** Opening Available records block **

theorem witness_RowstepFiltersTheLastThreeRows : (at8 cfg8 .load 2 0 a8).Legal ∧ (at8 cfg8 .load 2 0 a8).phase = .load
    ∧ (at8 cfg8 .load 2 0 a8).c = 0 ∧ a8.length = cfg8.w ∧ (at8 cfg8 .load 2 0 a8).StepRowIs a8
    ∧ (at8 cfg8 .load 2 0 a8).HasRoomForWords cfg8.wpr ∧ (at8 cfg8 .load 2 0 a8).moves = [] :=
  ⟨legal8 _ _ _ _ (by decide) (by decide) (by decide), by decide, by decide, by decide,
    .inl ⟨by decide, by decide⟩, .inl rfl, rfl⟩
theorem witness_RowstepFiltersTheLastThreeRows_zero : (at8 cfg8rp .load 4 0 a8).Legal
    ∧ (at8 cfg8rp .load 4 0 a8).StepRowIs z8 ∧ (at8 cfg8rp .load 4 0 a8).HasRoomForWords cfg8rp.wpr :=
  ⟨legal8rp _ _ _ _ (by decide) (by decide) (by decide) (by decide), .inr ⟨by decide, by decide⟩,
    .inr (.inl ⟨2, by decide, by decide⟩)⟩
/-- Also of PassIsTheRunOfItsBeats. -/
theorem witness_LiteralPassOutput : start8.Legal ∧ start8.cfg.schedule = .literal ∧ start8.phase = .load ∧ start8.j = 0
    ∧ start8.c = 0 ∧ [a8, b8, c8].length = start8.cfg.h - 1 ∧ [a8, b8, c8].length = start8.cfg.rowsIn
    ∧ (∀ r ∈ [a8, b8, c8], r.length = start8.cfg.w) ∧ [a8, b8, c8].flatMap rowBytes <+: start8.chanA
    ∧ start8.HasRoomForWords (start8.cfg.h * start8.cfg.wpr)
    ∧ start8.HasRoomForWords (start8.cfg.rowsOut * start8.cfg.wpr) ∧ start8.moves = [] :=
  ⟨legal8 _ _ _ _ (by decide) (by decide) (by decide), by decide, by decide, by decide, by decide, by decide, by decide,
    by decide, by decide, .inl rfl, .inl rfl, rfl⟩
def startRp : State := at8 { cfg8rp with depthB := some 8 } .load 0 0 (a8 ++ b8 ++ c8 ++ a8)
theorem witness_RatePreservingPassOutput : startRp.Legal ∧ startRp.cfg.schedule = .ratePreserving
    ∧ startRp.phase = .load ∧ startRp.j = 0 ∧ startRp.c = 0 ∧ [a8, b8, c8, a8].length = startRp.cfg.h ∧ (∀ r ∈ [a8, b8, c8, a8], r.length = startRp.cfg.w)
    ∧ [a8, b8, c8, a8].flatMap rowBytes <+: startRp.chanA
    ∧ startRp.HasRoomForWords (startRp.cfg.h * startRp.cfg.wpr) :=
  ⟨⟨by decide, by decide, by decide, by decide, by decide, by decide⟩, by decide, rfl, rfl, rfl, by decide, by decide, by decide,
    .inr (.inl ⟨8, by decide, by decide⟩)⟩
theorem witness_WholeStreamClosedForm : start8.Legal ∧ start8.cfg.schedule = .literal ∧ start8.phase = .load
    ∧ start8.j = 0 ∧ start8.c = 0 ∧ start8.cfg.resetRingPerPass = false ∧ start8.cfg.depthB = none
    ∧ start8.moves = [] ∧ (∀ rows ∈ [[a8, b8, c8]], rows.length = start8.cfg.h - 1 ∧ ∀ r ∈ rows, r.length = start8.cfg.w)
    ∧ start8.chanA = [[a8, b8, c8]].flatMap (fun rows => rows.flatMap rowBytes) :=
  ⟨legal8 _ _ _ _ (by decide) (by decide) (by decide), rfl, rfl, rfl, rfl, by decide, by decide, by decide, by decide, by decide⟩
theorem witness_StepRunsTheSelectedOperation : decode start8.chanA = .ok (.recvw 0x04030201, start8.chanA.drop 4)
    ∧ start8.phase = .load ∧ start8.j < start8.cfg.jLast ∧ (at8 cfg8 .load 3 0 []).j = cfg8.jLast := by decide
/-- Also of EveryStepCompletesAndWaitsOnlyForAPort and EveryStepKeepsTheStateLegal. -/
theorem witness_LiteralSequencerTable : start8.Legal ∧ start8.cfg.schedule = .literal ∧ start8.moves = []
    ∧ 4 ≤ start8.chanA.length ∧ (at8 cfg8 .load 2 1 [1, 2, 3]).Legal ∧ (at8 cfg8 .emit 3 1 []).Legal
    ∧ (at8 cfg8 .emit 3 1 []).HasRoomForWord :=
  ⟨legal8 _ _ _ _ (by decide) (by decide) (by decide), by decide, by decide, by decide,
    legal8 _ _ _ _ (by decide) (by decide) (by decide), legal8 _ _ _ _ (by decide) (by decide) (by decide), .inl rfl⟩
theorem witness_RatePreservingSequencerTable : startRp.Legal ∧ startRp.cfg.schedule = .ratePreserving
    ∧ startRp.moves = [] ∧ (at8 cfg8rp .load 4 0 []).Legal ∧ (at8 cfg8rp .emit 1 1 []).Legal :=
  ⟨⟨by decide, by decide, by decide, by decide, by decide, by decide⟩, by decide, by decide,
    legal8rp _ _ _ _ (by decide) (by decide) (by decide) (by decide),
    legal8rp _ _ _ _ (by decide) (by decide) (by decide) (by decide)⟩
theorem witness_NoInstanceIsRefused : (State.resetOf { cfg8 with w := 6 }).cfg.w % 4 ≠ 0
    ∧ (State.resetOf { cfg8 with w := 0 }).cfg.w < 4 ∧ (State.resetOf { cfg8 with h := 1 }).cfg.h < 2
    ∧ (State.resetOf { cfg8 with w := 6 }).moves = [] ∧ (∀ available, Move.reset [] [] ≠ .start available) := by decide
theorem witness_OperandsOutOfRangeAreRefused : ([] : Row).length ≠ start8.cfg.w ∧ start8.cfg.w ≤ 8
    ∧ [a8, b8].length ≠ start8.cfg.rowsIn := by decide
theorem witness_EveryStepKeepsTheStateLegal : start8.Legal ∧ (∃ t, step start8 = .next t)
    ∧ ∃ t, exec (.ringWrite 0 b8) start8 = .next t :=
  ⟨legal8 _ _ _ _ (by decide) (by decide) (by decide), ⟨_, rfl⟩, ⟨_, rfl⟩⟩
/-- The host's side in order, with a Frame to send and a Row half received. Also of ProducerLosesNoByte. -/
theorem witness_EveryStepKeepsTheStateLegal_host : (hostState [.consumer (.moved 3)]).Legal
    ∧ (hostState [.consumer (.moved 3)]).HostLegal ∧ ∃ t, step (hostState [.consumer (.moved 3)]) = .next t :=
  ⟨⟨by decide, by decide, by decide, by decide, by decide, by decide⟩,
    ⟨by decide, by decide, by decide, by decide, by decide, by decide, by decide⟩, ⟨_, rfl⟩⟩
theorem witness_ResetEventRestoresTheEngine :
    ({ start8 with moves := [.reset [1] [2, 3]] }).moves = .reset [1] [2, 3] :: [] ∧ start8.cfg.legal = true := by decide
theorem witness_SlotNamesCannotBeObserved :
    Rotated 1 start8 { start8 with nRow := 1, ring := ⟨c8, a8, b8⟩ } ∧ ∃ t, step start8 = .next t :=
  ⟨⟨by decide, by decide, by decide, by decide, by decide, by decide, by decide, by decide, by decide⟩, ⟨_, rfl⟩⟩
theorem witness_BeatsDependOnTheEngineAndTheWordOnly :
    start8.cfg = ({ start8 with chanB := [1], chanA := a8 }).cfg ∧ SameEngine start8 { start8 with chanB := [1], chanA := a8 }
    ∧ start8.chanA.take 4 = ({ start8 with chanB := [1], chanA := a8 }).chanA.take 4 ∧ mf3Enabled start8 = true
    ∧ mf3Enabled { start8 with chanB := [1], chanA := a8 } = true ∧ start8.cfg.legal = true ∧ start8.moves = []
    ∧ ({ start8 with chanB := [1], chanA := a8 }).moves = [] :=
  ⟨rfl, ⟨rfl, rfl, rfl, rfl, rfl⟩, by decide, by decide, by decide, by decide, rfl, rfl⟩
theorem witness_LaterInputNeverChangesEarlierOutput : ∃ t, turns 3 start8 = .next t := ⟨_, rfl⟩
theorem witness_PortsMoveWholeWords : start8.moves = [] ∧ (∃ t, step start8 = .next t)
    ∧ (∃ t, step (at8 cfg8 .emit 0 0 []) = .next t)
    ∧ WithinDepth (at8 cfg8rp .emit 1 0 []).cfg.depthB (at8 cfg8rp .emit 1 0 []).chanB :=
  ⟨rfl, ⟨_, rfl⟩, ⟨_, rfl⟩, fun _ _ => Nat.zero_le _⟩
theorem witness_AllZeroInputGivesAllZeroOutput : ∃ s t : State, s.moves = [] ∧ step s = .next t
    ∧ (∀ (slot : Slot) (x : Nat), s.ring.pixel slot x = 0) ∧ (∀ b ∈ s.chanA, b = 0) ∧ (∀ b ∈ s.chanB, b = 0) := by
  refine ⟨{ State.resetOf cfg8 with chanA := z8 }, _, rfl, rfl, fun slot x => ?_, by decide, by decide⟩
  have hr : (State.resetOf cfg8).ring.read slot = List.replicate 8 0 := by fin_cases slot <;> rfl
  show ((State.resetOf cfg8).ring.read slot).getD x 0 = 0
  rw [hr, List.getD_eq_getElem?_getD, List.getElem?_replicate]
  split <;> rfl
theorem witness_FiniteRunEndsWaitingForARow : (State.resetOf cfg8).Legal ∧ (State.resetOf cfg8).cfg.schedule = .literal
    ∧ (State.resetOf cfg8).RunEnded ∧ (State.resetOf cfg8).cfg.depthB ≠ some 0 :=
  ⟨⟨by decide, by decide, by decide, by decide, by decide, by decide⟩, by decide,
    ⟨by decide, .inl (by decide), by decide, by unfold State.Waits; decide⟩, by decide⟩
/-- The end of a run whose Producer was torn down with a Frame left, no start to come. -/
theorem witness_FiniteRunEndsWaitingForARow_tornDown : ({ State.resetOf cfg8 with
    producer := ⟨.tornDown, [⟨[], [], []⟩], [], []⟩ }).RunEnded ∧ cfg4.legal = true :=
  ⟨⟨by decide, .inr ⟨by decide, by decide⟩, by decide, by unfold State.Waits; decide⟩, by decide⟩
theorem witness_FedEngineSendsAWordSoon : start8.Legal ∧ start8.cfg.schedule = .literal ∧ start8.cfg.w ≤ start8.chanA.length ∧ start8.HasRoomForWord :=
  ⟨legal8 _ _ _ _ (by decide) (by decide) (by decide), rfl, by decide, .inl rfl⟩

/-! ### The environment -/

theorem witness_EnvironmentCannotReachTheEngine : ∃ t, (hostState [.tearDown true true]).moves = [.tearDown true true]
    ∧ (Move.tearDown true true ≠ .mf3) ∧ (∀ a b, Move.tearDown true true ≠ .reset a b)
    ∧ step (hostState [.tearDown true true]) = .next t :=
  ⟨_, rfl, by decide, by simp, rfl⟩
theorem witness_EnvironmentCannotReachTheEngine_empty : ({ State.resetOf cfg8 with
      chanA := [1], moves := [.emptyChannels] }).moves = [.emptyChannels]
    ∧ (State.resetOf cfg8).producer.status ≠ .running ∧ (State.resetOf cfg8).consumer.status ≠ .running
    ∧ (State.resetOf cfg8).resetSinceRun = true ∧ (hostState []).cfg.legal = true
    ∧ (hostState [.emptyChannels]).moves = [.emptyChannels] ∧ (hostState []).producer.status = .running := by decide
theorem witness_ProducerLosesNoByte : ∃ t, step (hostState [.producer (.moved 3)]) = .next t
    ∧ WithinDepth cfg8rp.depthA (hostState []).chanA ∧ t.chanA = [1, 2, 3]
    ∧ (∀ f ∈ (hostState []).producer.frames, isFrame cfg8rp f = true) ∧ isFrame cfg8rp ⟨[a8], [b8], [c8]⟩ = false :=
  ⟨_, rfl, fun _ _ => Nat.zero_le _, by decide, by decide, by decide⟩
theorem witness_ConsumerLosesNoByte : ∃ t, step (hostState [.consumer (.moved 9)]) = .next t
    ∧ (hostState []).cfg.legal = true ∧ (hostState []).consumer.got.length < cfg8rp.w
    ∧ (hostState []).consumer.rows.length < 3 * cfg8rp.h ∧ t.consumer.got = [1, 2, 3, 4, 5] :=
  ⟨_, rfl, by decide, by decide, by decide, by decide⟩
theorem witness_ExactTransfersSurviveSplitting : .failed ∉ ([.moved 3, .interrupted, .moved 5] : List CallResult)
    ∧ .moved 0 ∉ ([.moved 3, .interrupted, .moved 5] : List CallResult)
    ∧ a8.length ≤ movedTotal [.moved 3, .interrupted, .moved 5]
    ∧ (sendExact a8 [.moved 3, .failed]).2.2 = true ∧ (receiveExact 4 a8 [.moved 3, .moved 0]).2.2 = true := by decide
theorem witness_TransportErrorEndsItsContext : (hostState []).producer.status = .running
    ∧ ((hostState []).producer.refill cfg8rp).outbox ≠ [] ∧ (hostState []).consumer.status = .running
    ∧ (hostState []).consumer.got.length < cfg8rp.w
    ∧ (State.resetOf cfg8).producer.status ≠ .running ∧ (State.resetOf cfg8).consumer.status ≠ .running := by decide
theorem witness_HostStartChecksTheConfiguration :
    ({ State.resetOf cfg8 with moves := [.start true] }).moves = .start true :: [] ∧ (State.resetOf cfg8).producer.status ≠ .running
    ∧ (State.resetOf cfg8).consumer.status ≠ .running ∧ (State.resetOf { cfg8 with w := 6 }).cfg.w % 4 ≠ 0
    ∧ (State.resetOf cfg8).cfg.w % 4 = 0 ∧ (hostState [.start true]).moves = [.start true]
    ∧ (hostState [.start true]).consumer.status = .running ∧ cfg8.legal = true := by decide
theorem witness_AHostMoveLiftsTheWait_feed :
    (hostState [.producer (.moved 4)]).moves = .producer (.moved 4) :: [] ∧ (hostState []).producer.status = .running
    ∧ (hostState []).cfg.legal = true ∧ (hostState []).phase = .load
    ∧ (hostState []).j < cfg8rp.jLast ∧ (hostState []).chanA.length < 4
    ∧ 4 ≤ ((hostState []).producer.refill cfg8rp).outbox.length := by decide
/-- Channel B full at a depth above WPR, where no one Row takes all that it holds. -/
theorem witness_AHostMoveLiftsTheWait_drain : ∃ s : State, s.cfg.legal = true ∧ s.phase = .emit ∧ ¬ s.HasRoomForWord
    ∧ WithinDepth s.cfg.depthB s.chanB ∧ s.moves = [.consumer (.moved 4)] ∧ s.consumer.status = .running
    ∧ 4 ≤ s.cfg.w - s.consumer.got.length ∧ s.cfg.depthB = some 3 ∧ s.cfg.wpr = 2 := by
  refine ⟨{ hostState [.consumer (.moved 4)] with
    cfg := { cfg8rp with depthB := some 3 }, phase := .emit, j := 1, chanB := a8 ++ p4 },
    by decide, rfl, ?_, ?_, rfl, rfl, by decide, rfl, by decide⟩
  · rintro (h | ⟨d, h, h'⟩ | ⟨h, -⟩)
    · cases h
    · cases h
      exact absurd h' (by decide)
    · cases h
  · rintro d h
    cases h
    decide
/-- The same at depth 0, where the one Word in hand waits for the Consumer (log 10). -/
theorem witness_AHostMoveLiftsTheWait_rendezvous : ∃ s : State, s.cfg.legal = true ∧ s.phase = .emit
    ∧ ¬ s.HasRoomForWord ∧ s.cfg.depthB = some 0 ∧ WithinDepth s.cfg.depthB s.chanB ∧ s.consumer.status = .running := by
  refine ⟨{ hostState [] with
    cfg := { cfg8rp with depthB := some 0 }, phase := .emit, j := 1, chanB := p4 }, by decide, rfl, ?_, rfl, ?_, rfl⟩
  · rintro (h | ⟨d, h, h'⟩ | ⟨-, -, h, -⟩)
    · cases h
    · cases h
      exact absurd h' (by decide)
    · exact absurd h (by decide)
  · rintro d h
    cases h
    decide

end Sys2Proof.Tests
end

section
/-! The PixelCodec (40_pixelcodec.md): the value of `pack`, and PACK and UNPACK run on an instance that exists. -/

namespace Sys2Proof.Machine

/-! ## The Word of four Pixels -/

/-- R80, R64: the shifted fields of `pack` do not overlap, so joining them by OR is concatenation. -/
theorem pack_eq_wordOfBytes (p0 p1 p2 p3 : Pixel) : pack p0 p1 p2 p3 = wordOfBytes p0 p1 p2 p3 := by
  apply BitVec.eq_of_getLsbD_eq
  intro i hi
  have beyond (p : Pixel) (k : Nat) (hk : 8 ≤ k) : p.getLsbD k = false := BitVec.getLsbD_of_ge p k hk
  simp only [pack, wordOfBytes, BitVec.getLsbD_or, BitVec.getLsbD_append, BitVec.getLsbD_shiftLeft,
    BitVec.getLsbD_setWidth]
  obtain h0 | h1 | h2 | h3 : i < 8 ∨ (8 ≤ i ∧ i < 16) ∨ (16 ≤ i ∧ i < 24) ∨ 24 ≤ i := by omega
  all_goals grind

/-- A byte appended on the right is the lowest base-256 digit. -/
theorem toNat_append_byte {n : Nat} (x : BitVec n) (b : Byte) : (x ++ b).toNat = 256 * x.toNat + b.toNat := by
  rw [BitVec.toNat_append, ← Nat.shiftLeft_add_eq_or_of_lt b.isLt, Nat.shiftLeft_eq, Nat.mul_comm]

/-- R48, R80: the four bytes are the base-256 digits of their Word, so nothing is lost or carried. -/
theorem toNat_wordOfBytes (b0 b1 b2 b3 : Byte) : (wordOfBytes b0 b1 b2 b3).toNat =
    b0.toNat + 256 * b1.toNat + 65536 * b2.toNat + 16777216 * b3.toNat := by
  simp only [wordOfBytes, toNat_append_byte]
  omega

** Closing Available records block **

### Work instructions
The first line of the entries above marks where to begin; repeat each line exactly through the one that contains "of PassIsTheRunOfItsBeats. -/", and include that line.

### Response area
theorem witness_RowstepFiltersTheLastThreeRows : (at8 cfg8 .load 2 0 a8).Legal ∧ (at8 cfg8 .load 2 0 a8).phase = .load
    ∧ (at8 cfg8 .load 2 0 a8).c = 0 ∧ a8.length = cfg8.w ∧ (at8 cfg8 .load 2 0 a8).StepRowIs a8
    ∧ (at8 cfg8 .load 2 0 a8).HasRoomForWords cfg8.wpr ∧ (at8 cfg8 .load 2 0 a8).moves = [] :=
  ⟨legal8 _ _ _ _ (by decide) (by decide) (by decide), by decide, by decide, by decide,
    .inl ⟨by decide, by decide⟩, .inl rfl, rfl⟩
theorem witness_RowstepFiltersTheLastThreeRows_zero : (at8 cfg8rp .load 4 0 a8).Legal
    ∧ (at8 cfg8rp .load 4 0 a8).StepRowIs z8 ∧ (at8 cfg8rp .load 4 0 a8).HasRoomForWords cfg8rp.wpr :=
  ⟨legal8rp _ _ _ _ (by decide) (by decide) (by decide) (by decide), .inr ⟨by decide, by decide⟩,
    .inr (.inl ⟨2, by decide, by decide⟩)⟩
/-- Also of PassIsTheRunOfItsBeats. -/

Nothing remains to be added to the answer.